Quantitative genetic interaction screens
The SGA and dSLAM approaches have been used to identify synthetic lethal and sick phenotypes on a genomic-scale. However there are many other classes of interactions that can occur between genes, and approaches have also been devised to begin to identify these interactions systematically (Collins et al., 2006; Drees et al., 2005; Hartman and Tippery, 2004; Schuldiner et al., 2005). For example, Schuldiner et al. used digital imaging to quantify the growth of yeast colonies such that they could measure both aggravating and alleviating interactions between 424 yeast genes that function in the early secretory pathway (Schuldiner et al., 2005). Rather than categorizing the observed interactions into different types of genetic interaction, they used a continuous score to describe the strength of an interaction and to cluster genes according to their interaction profiles. The authors demonstrated that using quantitative measurements of interaction strength helped to identify modules of genes that share precise molecular functions (Schuldiner et al., 2005).
Mapping genetic interaction networks in C. elegans
These studies in S. cerevisiae have provided unprecedented insight into the extent and properties of genetic interaction networks. However, S. cerevisiae is a unicellular yeast that does not contain many of the genes and pathways that are present in multicellular organisms. In particular, many of the signalling pathways implicated in human diseases such as cancer are not encoded in the genome of yeast. Therefore to understand how genes will interact in humans, it is essential that we should also systematically identify genetic interactions in a multicellular animal.
Systematically identifying genetic interactions by crossing mutant strains is not logistically practical in multicellular organisms – comprehensive collections of deletion strains are not available, and the diploidy of these organisms requires cumbersome multigenerational mating and selection screens to be used. An alternative approach for identifying genetic interactions in metazoans is to use RNA interference (RNAi) to inhibit gene expression (Baugh et al., 2005; Holway et al., 2005; Lehner et al., 2006a; Lehner et al., 2006b; Lehner et al., 2006c; Suzuki and Han, 2006; Tischler et al., 2006; van Haaften et al., 2004). Here either a genetic mutant is combined with RNAi against a second gene (Fig. 1B), or RNAi can be used to inhibit the expression of two genes simultaneously (Fig. 1C) (Tischler et al., 2006). One advantage of using RNAi compared to deletion strains is that, because RNAi normally produces a `knock-down' rather than a `knock-out', it is also possible to identify interactions for essential genes.

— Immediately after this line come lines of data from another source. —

-- ==== Sys2Proof/Laws/KeepsStay.lean ====
section
/-! SUPPORT. What the definitions of Stay leave as they are: the waiting commands and the fuse words. -/

namespace Sys2Proof.Machine

open Sys2Proof

set_option simprocs false
set_option linter.unusedSimpArgs false
set_option linter.all false

theorem State.showContend_keeps (Q : Parts) (s : State) : At Q (State.showContend s) = At Q s := by
  unfold State.showContend; simp only [same_mk, same_fold, same_ite, ite_fst, ite_snd, ite_self, implies_true,
  State.setBit_keeps]

theorem State.setRole_keeps (Q : Parts) (s : State) (r : Nat) : At Q (State.setRole s r) = At Q s := by
  unfold State.setRole; simp only [same_mk, same_fold, same_ite, ite_fst, ite_snd, ite_self, implies_true,
  State.clear_keeps, State.raise_keeps, State.setFld_keeps, State.showContend_keeps]

theorem State.demote_keeps (Q : Parts) (s : State) : At Q (State.demote s) = At Q s := by
  unfold State.demote; simp only [same_mk, same_fold, keepsO_none, keepsP_none, State.setRole_keeps]

theorem State.stayAtSail_keeps (Q : Parts) (s : State) : At Q (State.stayAtSail s) = At Q s := by
  unfold State.stayAtSail; simp only [same_mk, same_fold, same_ite, ite_self, State.setRole_keeps]

theorem execClaimWaitEnd_keeps (Q : Parts) (s : State) (h : At Q s) : Keeps Q (execClaimWaitEnd s) := by
  unfold execClaimWaitEnd; simp only [same_mk, same_fold, same_ite, ite_self, keeps_next, State.setRole_keeps, h]

theorem State.takeOver_keeps (Q : Parts) (s : State) (cause : Nat) : At Q (State.takeOver s cause) = At Q s := by
  unfold State.takeOver; (try simp only [same_mk, same_fold, same_ite, ite_fst, ite_snd, ite_self, keepsO_none, keepsO_some, keepsO_ite, keepsP_none, keepsP_some, keepsP_ite, implies_true, State.dscTakeover_keeps, State.setRole_keeps]); repeat' (first | (simp only [same_mk, same_fold, same_ite, ite_fst, ite_snd, ite_self, keepsO_none, keepsO_some, keepsO_ite, keepsP_none, keepsP_some, keepsP_ite, implies_true, State.dscTakeover_keeps, State.setRole_keeps]; done) | split)

theorem execTakeoverComplete_keeps (Q : Parts) (s : State) (h : At Q s) : Keeps Q (execTakeoverComplete s) := by
  unfold execTakeoverComplete; (split <;> simp only [same_mk, same_fold, same_ite, ite_self, keeps_next, keepsO_none, keepsP_none, State.setWide_keeps, State.countWrap_keeps, State.raise_keeps, State.styLog_keeps, h])

theorem execActInChange_keeps (Q : Parts) (level : Bool) (s : State) (h : At Q s) : Keeps Q (execActInChange level s) := by
  unfold execActInChange; simp only [same_mk, same_fold, same_ite, ite_self, keeps_next, State.setRole_keeps,
    State.showContend_keeps, State.takeOver_keeps, h]

theorem execContention_keeps (Q : Parts) (s : State) (h : At Q s) : Keeps Q (execContention s) := by
  unfold execContention; simp only [same_mk, same_fold, same_ite, ite_self, keeps_next, keeps_ite, State.demote_keeps,
    State.styLog_keeps, h]

theorem State.staySend_keeps (Q : Parts) (s : State) (rank kind flags index : Nat) (data : List Byte) : At Q
  (State.staySend s rank kind flags index data) = At Q s := by
  unfold State.staySend; simp only [keepsO_none, keepsP_none, State.linkSend_keeps]

theorem State.entrySent_keeps (Q : Parts) (s : State) (i : Nat) : At Q (State.entrySent s i) = At Q s := by
  unfold State.entrySent; simp only [same_mk, same_fold]

theorem State.sendUnit_keeps (Q : Parts) (s : State) (rank i : Nat) : At Q (State.sendUnit s rank i) = At Q s := by
  unfold State.sendUnit; (split <;> simp only [State.entrySent_keeps, State.staySend_keeps])

theorem State.sendRegs_keeps (Q : Parts) (s : State) (rank : Nat) (x0 : Nat) (x1 : List Nat) : At Q
  (State.sendRegs s rank x0 x1) = At Q s := by
  induction x0 generalizing s x1 with
  | zero => first | rfl | (rw [State.sendRegs.eq_def]; simp only [same_ite, same_foldl, ite_self, implies_true,
    State.entrySent_keeps, State.staySend_keeps])
  | succ n ih =>
    rw [State.sendRegs.eq_def]
    dsimp only
    repeat' (first | (simp only [same_ite, same_foldl, ite_self, implies_true, State.entrySent_keeps, State.staySend_keeps, ih]; done) | rfl | split)

theorem State.sendDsc_keeps (Q : Parts) (s : State) (rank : Nat) : At Q (State.sendDsc s rank) = At Q s := by
  unfold State.sendDsc; simp only [same_mk, same_fold, same_ite, ite_fst, ite_snd, ite_self, implies_true,
  State.staySend_keeps]

theorem State.sendModel_keeps (Q : Parts) (s : State) (rank : Nat) : At Q (State.sendModel s rank) = At Q s := by
  unfold State.sendModel; simp only [State.staySend_keeps]

theorem State.sendSlot_keeps (Q : Parts) (s : State) (rank : Nat) (n : Nat) (ts : List Dword) (at_ : Nat) : At Q
  (State.sendSlot s rank n ts at_) = At Q s := by
  unfold State.sendSlot; simp only [same_mk, same_fold, same_ite, ite_fst, ite_snd, ite_self, keepsO_none, keepsO_some,
  keepsO_ite, keepsP_none, keepsP_some, keepsP_ite, implies_true, State.linkSend_keeps]

theorem State.refreshSlot_keeps (Q : Parts) (s : State) (n : Nat) : At Q (State.refreshSlot s n) = At Q s := by
  unfold State.refreshSlot; (try simp only [same_mk, same_fold, same_ite, ite_fst, ite_snd, ite_self, keepsO_none, keepsO_some, keepsO_ite, keepsP_none, keepsP_some, keepsP_ite, implies_true, State.sendSlot_keeps]); repeat' (first | (simp only [same_mk, same_fold, same_ite, ite_fst, ite_snd, ite_self, keepsO_none, keepsO_some, keepsO_ite, keepsP_none, keepsP_some, keepsP_ite, implies_true, State.sendSlot_keeps]; done) | split)

theorem State.fullRefresh_keeps (Q : Parts) (s : State) (final : Bool) : At Q (State.fullRefresh s final) = At Q s := by
  unfold State.fullRefresh; simp only [same_mk, same_fold, same_ite, same_foldl, same_foldl_snd, same_foldl_fst,
  ite_fst, ite_snd, ite_self, implies_true, State.refreshSlot_keeps, State.sendDsc_keeps, State.sendModel_keeps,
  State.sendRegs_keeps, State.sendUnit_keeps, State.setLink_keeps, State.staySend_keeps]

theorem execRefresh_keeps (Q : Parts) (cmd : Option Word) (s : State) (h : At Q s) : Keeps Q (execRefresh cmd s) := by
  unfold execRefresh; simp only [same_ite, ite_self, keeps_next, keepsO_none, keepsP_none, State.fullRefresh_keeps, h]

theorem execMirrorChangeFrame_keeps (Q : Parts) (i : Fin 512) (s : State) (h : At Q s) : Keeps Q (execMirrorChangeFrame i s) := by
  unfold execMirrorChangeFrame; (repeat' (first | (simp only [same_ite, ite_self, keeps_next, keepsO_none, keepsP_none, State.sendRegs_keeps, State.sendUnit_keeps, h]; done) | split))

theorem State.stayBeat_keeps (Q : Parts) (s : State) : At Q (State.stayBeat s) = At Q s := by
  unfold State.stayBeat; simp only [same_mk, same_fold, same_ite, ite_fst, ite_snd, ite_self, implies_true,
  State.sendDsc_keeps]

theorem execDscFrameSend_keeps (Q : Parts) (s : State) (h : At Q s) : Keeps Q (execDscFrameSend s) := by
  unfold execDscFrameSend; simp only [same_ite, ite_self, keeps_next, State.sendDsc_keeps, h]

theorem execModelEpoch_keeps (Q : Parts) (s : State) (h : At Q s) : Keeps Q (execModelEpoch s) := by
  unfold execModelEpoch; simp only [same_ite, ite_self, keeps_next, keeps_ite, State.endEpoch_keeps, State.sendModel_keeps, h]

theorem execHeartbeatSend_keeps (Q : Parts) (s : State) (h : At Q s) : Keeps Q (execHeartbeatSend s) := by
  unfold execHeartbeatSend; simp only [same_mk, same_fold, same_ite, ite_self, keeps_next, h]

theorem State.heartbeatIn_keeps (Q : Parts) (s : State) (role : Nat) (flags : Nat) : At Q
  (State.heartbeatIn s role flags) = At Q s := by
  unfold State.heartbeatIn; simp only [same_mk, same_fold, same_ite, ite_self, State.setFld_keeps, State.fullRefresh_keeps,
    State.partnerLost_keeps, State.raise_keeps, State.setBit_keeps]

theorem execHeartbeat_keeps (Q : Parts) (good : Bool) (role : Fin 4) (flags : Byte) (s : State) (h : At Q s) : Keeps Q
  (execHeartbeat good role flags s) := by
  unfold execHeartbeat; simp only [same_ite, ite_self, keeps_next, State.heartbeatIn_keeps, State.linkBadFlit_keeps, h]

theorem execHeartbeatMiss_keeps (Q : Parts) (s : State) (h : At Q s) : Keeps Q (execHeartbeatMiss s) := by
  unfold execHeartbeatMiss; (repeat' (first | (simp only [same_mk, same_fold, same_ite, ite_self, keeps_next, keeps_ite, keepsO_none, keepsP_none, State.clear_keeps, State.countSat_keeps, State.raise_keeps, State.styLog_keeps, State.takeOver_keeps, h]; done) | split))

theorem State.gotPair_keeps (Q : Parts) (s : State) (uid : Nat) (primary : Bool) (sig : Nat) : At Q
  (State.gotPair s uid primary sig) = At Q s := by
  unfold State.gotPair; simp only [same_ite, same_foldl, ite_self, implies_true, State.setReg_keeps, State.fullRefresh_keeps,
    State.raise_keeps, State.setBit_keeps, State.styLog_keeps]

theorem execPair_keeps (Q : Parts) (uid : BitVec 96) (primary : Bool) (sig : Word) (s : State) (h : At Q s) : Keeps Q
  (execPair uid primary sig s) := by
  unfold execPair; simp only [same_ite, ite_self, keeps_next, State.gotPair_keeps, h]

theorem execSwitchover_keeps (Q : Parts) (_p : Path) (v : Word) (s : State) (h : At Q s) : Keeps Q (execSwitchover _p v s) := by
  unfold execSwitchover; (split <;> simp only [same_mk, same_fold, same_ite, ite_self, keeps_whenOpen, keepsO_none, keepsP_none, State.fullRefresh_keeps, State.ledgerAsk_keeps, State.staySend_keeps, State.styLog_keeps, h])

theorem State.handoverDone_keeps (Q : Parts) (s : State) : At Q (State.handoverDone s) = At Q s := by
  unfold State.handoverDone; simp only [same_mk, same_fold, same_ite, ite_fst, ite_snd, ite_self, implies_true,
  State.demote_keeps, State.ledgerEnd_keeps, State.snapRequest_keeps]

theorem execHandoverAck_keeps (Q : Parts) (s : State) (h : At Q s) : Keeps Q (execHandoverAck s) := by
  unfold execHandoverAck; simp only [same_ite, ite_self, keeps_next, State.handoverDone_keeps, h]

theorem State.pushDone_keeps (Q : Parts) (s : State) : At Q (State.pushDone s) = At Q s := by
  unfold State.pushDone; simp only [same_mk, same_fold, same_ite, ite_self, State.ledgerEnd_keeps, State.setRole_keeps]

theorem State.stayPush_keeps (Q : Parts) (s : State) : At Q (State.stayPush s) = At Q s := by
  unfold State.stayPush; simp only [same_mk, same_fold, same_ite, ite_fst, ite_snd, ite_self, implies_true,
  State.fullRefresh_keeps, State.ledgerAsk_keeps, State.setRole_keeps, State.snapshot_keeps, State.styLog_keeps]

theorem State.stayAcked_keeps (Q : Parts) (s : State) (gone : List (List Byte)) : At Q (State.stayAcked s gone) = At Q s := by
  unfold State.stayAcked; simp only [same_ite, ite_self, State.handoverDone_keeps, State.pushDone_keeps]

C. elegans is a unique model animal in which genetic interactions can be identified in vivo in the context of a developing organism; the expression of any gene can be systemically inhibited using long dsRNAs delivered by bacterial feeding (Timmons and Fire, 1998). Although it should be possible to identify genetic interactions between genes using RNAi in cell culture for mammalian or fly cells, C. elegans is currently the only model organism in which this approach can be used in vivo on a comprehensive scale. In C. elegans, RNAi screens can be performed in liquid culture in 96-well plates (Lehner et al., 2006c; van Haaften et al., 2004) using the bacterial feeding library (Kamath et al., 2003). This allows RNAi screens to be performed at sufficient throughput to be able to test tens of thousands of gene pairs for their ability to interact genetically in vivo.
Using high-throughput RNAi screens in C. elegans, we recently constructed the first systematic genetic interaction network for any animal (Lehner et al., 2006b). We focussed on genes that function in signalling pathways, and tested >65 000 pairs of genes for their ability to interact in vivo using both genetic mutant query strains and combinatorial RNAi. In total we identified 351 pairs of genes that when inactivated in combination produced a synthetic nonviable phenotype.

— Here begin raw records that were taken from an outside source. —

-- ==== Sys2Proof/Laws/KeepsSupervisor.lean ====
section
/-! SUPPORT. What the definitions of Supervisor leave as they are: the waiting commands and the fuse words. -/

namespace Sys2Proof.Machine

open Sys2Proof

set_option simprocs false
set_option linter.unusedSimpArgs false
set_option linter.all false

theorem State.setCsr_keeps (Q : Parts) (s : State) (n : Nat) (v : Word) : At Q (State.setCsr s n v) = At Q s := by
  unfold State.setCsr; simp only [same_mk, same_fold]

theorem State.setX_keeps (Q : Parts) (s : State) (n : Nat) (v : Word) : At Q (State.setX s n v) = At Q s := by
  unfold State.setX; simp only [same_mk, same_fold, same_ite, ite_self]

theorem State.defaultHandler_keeps (Q : Parts) (s : State) (cause epc : Word) : At Q
  (State.defaultHandler s cause epc) = At Q s := by
  unfold State.defaultHandler; simp only [State.setReg_keeps, State.setFld_keeps, State.log_keeps, State.raise_eq]

theorem State.takeTrap_keeps (Q : Parts) (s : State) (interrupt : Bool) (cause : Nat) (epc tval : Word) : At Q
  (State.takeTrap s interrupt cause epc tval) = At Q s := by
  unfold State.takeTrap; simp only [same_mk, same_fold, same_ite, ite_self, State.open_keeps, State.defaultHandler_keeps,
    State.setCsr_keeps]

theorem State.accessTrap_keeps (Q : Parts) (s : State) (p : Path) (cause : Nat) (a : Nat) : At Q (State.accessTrap s p
  cause a) = At Q s := by
  unfold State.accessTrap; (try simp only [same_mk, same_fold, same_ite, ite_fst, ite_snd, ite_self, implies_true, State.takeTrap_keeps]); repeat' (first | (simp only [same_mk, same_fold, same_ite, ite_fst, ite_snd, ite_self, implies_true, State.takeTrap_keeps]; done) | split)

theorem State.corePc_keeps (Q : Parts) (s : State) : At Q (State.corePc s).2 = At Q s := by
  unfold State.corePc; simp only [same_ite, ite_snd, ite_self, State.open_keeps]

theorem State.haltCore_keeps (Q : Parts) (s : State) (cause : Nat) : At Q (State.haltCore s cause) = At Q s := by
  unfold State.haltCore; simp only [same_mk, same_fold, State.corePc_keeps, State.raise_keeps, State.setCsr_keeps,
    State.settleHalted_keeps]

theorem State.resumeCore_keeps (Q : Parts) (s : State) : At Q (State.resumeCore s) = At Q s := by
  unfold State.resumeCore; simp only [same_mk, same_fold, same_ite, ite_self, State.clear_keeps, State.settleHalted_keeps]

theorem State.startUser_keeps (Q : Parts) (s : State) : At Q (State.startUser s) = At Q s := by
  unfold State.startUser; simp only [same_mk, same_fold, State.open_keeps, State.raise_keeps, State.setCsr_keeps,
    State.setX_keeps]

theorem State.supAtSail_keeps (Q : Parts) (s : State) (loaded : Bool) : At Q (State.supAtSail s loaded) = At Q s := by
  unfold State.supAtSail; simp only [same_mk, same_fold, same_ite, ite_self, State.haltCore_keeps, State.startUser_keeps]

end Sys2Proof.Machine
end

Mechanistic interpretation of genetic interaction networks
Synthetic lethal interactions from small-scale studies have normally been interpreted as providing supporting evidence for two gene products acting either in the same biochemical pathway or in two parallel pathways that can functionally compensate for each other (Hartman et al., 2001). In their original paper, Tong et al. noted that although ∼27% of the genetic interactions that they identified link genes with similar Gene Ontology (GO) annotations, only ∼1% of synthetic lethal interactions occur between genes whose products reside in the same protein complex (Tong et al., 2004). Rather, they demonstrated that genes encoding products that function in the same protein complex or pathway often have similar profiles of genetic interactions (i.e. genes from a single pathway tend to interact with the same genes, rather than with each other). Indeed the more genetic interactions two genes share, the more likely those two gene products are to interact physically (see below) (Tong et al., 2004).

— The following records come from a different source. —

-- ==== Sys2Proof/Laws/KeepsUpdate.lean ====
section
/-! SUPPORT. What the definitions of Update leave as they are: the waiting commands and the fuse words. -/

namespace Sys2Proof.Machine

open Sys2Proof

set_option simprocs false
set_option linter.unusedSimpArgs false
set_option linter.all false

theorem State.setSteps_keeps (Q : Parts) (s : State) (l : List UpdStep) : At Q (State.setSteps s l) = At Q s := by
  unfold State.setSteps; simp only [same_mk, same_fold]

theorem State.updReturns_keeps (Q : Parts) (s : State) (vs : List Nat) : At Q (State.updReturns s vs) = At Q s := by
  unfold State.updReturns; simp only [State.setFld_keeps, State.returns_keeps]

theorem State.updReport_keeps (Q : Parts) (s : State) (vs : List Nat) : At Q (State.updReport s vs) = At Q s := by
  unfold State.updReport; simp only [same_mk, same_fold, same_ite, ite_self, State.updReturns_keeps]

theorem State.updClear_keeps (Q : Parts) (s : State) : At Q (State.updClear s) = At Q s := by
  unfold State.updClear; simp only [same_mk, same_fold, State.clear_keeps, State.ledgerEnd_keeps]

theorem State.updStops_keeps (Q : Parts) (s : State) (st : Nat) : At Q (State.updStops s st) = At Q s := by
  unfold State.updStops; simp only [same_mk, same_fold, same_ite, ite_self, State.setSteps_keeps, State.updClear_keeps,
    State.updReport_keeps]

theorem State.updInterrupted_keeps (Q : Parts) (s : State) : At Q (State.updInterrupted s) = At Q s := by
  unfold State.updInterrupted; simp only [same_mk, same_fold, same_ite, ite_self, State.updClear_keeps, State.updReport_keeps]

theorem State.xflashCut_keeps (Q : Parts) (s : State) : At Q (State.xflashCut s) = At Q s := by
  unfold State.xflashCut; ((try simp only [same_mk, same_fold, same_ite, ite_self, keepsO_none, keepsP_none, State.open_keeps, State.xflashErased_keeps, State.xflashPut_keeps]); repeat' (first | (simp only [same_mk, same_fold, same_ite, ite_self, keepsO_none, keepsP_none, State.open_keeps, State.xflashErased_keeps, State.xflashPut_keeps]; done) | split))

theorem State.verifyImage_keeps (Q : Parts) (s : State) (get : Nat → Nat → List Byte × Bool) : At Q
  (State.verifyImage s get).2 = At Q s := by
  unfold State.verifyImage; repeat' (first | (simp only [keepsO_none, keepsP_none, State.verifyHeader_keeps, *]; done) | (split <;> ((try (have e := congrArg (fun p => At Q (Prod.snd p)) ‹_ = ((_, _) : _ × State)›; simp only [keepsO_none, keepsP_none, State.verifyHeader_keeps] at e; (try simp only [keepsO_none, keepsP_none, State.verifyHeader_keeps, ‹At Q _›] at e); (try replace e := Eq.mp e trivial))); (try (have e := congrArg (fun p => At Q (Prod.fst p)) ‹_ = ((_, _) : State × _)›; simp only [keepsO_none, keepsP_none, State.verifyHeader_keeps] at e; (try simp only [keepsO_none, keepsP_none, State.verifyHeader_keeps, ‹At Q _›] at e); (try replace e := Eq.mp e trivial))); (try (have e := congrArg (KeepsO Q) ‹_ = some _›; simp only [keepsO_none, keepsP_none, State.verifyHeader_keeps] at e; (try simp only [keepsO_none, keepsP_none, State.verifyHeader_keeps, ‹At Q _›] at e); (try replace e := Eq.mp e trivial))); (try (have e := congrArg (KeepsP Q) ‹_ = some _›; simp only [keepsO_none, keepsP_none, State.verifyHeader_keeps] at e; (try simp only [keepsO_none, keepsP_none, State.verifyHeader_keeps, ‹At Q _›] at e); (try replace e := Eq.mp e trivial))))))

theorem State.readGolden_keeps (Q : Parts) (s : State) (errs : List (Nat × Nat)) (n : Nat) : At Q
  (State.readGolden s errs n) = At Q s := by
  unfold State.readGolden; simp only [same_foldl, implies_true, State.readChunk_keeps]

theorem State.slotVerified_keeps (Q : Parts) (s : State) (slot : Nat) (noise : List (Nat × Byte)) (rest : List UpdStep) :
    At Q (State.slotVerified s slot noise rest) = At Q s := by
  unfold State.slotVerified
  split
  · simp only [State.setSteps_keeps]
  · rename_i e _
    have k := State.verifyImage_keeps Q s (s.slotBytes e.addr noise)
    split
    · rename_i g; rw [g] at k; simp only [State.setSteps_keeps, k]
    · rename_i g; rw [g] at k; simp only [State.setSteps_keeps, State.log_keeps, k]

theorem State.goldenVerified_keeps (Q : Parts) (s : State) (slot : Nat) (errs : List (Nat × Nat)) (rest : List UpdStep) : At Q
  (State.goldenVerified s slot errs rest) = At Q s := by
  unfold State.goldenVerified; repeat' (first | (simp only [keepsO_none, keepsP_none, State.log_keeps, State.readGolden_keeps, State.setSteps_keeps, State.verifyImage_keeps, *]; done) | (split <;> ((try (have e := congrArg (fun p => At Q (Prod.snd p)) ‹_ = ((_, _) : _ × State)›; simp only [keepsO_none, keepsP_none, State.log_keeps, State.readGolden_keeps, State.setSteps_keeps, State.verifyImage_keeps] at e; (try simp only [keepsO_none, keepsP_none, State.log_keeps, State.readGolden_keeps, State.setSteps_keeps, State.verifyImage_keeps, ‹At Q _›] at e); (try replace e := Eq.mp e trivial))); (try (have e := congrArg (fun p => At Q (Prod.fst p)) ‹_ = ((_, _) : State × _)›; simp only [keepsO_none, keepsP_none, State.log_keeps, State.readGolden_keeps, State.setSteps_keeps, State.verifyImage_keeps] at e; (try simp only [keepsO_none, keepsP_none, State.log_keeps, State.readGolden_keeps, State.setSteps_keeps, State.verifyImage_keeps, ‹At Q _›] at e); (try replace e := Eq.mp e trivial))); (try (have e := congrArg (KeepsO Q) ‹_ = some _›; simp only [keepsO_none, keepsP_none, State.log_keeps, State.readGolden_keeps, State.setSteps_keeps, State.verifyImage_keeps] at e; (try simp only [keepsO_none, keepsP_none, State.log_keeps, State.readGolden_keeps, State.setSteps_keeps, State.verifyImage_keeps, ‹At Q _›] at e); (try replace e := Eq.mp e trivial))); (try (have e := congrArg (KeepsP Q) ‹_ = some _›; simp only [keepsO_none, keepsP_none, State.log_keeps, State.readGolden_keeps, State.setSteps_keeps, State.verifyImage_keeps] at e; (try simp only [keepsO_none, keepsP_none, State.log_keeps, State.readGolden_keeps, State.setSteps_keeps, State.verifyImage_keeps, ‹At Q _›] at e); (try replace e := Eq.mp e trivial))))))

By combining genetic interaction data with comprehensive protein–protein, protein–DNA and metabolic network data, Kelley and Ideker systematically compared the ability of `within-pathway' models (also called `intra-pathway' or `series' models, Fig. 2A) or `between-pathway' (`inter-pathway' or `parallel') models (Fig. 2B) to explain systematically compiled genetic interaction data (Kelley and Ideker, 2005). Using a probabilistic model, they found that between-pathway models could explain three-and-a-half times as many interactions as within-pathway models. They were, however, unable to provide a mechanistic interpretation for∼ 60% of the observed genetic interactions in yeast. Indeed the extensive genetic interactions identified from both the SGA and dSLAM studies suggest that many complex compensatory relationships can occur between seemingly unrelated cellular pathways. For example Pan et al. observed extensive functional compensation between loss of DNA damage response pathway genes and genes involved in mRNA transcription, mRNA processing and Golgi integrity (Pan et al., 2006). Therefore the mechanistic interpretation of genetic interactions remains an important area for future work.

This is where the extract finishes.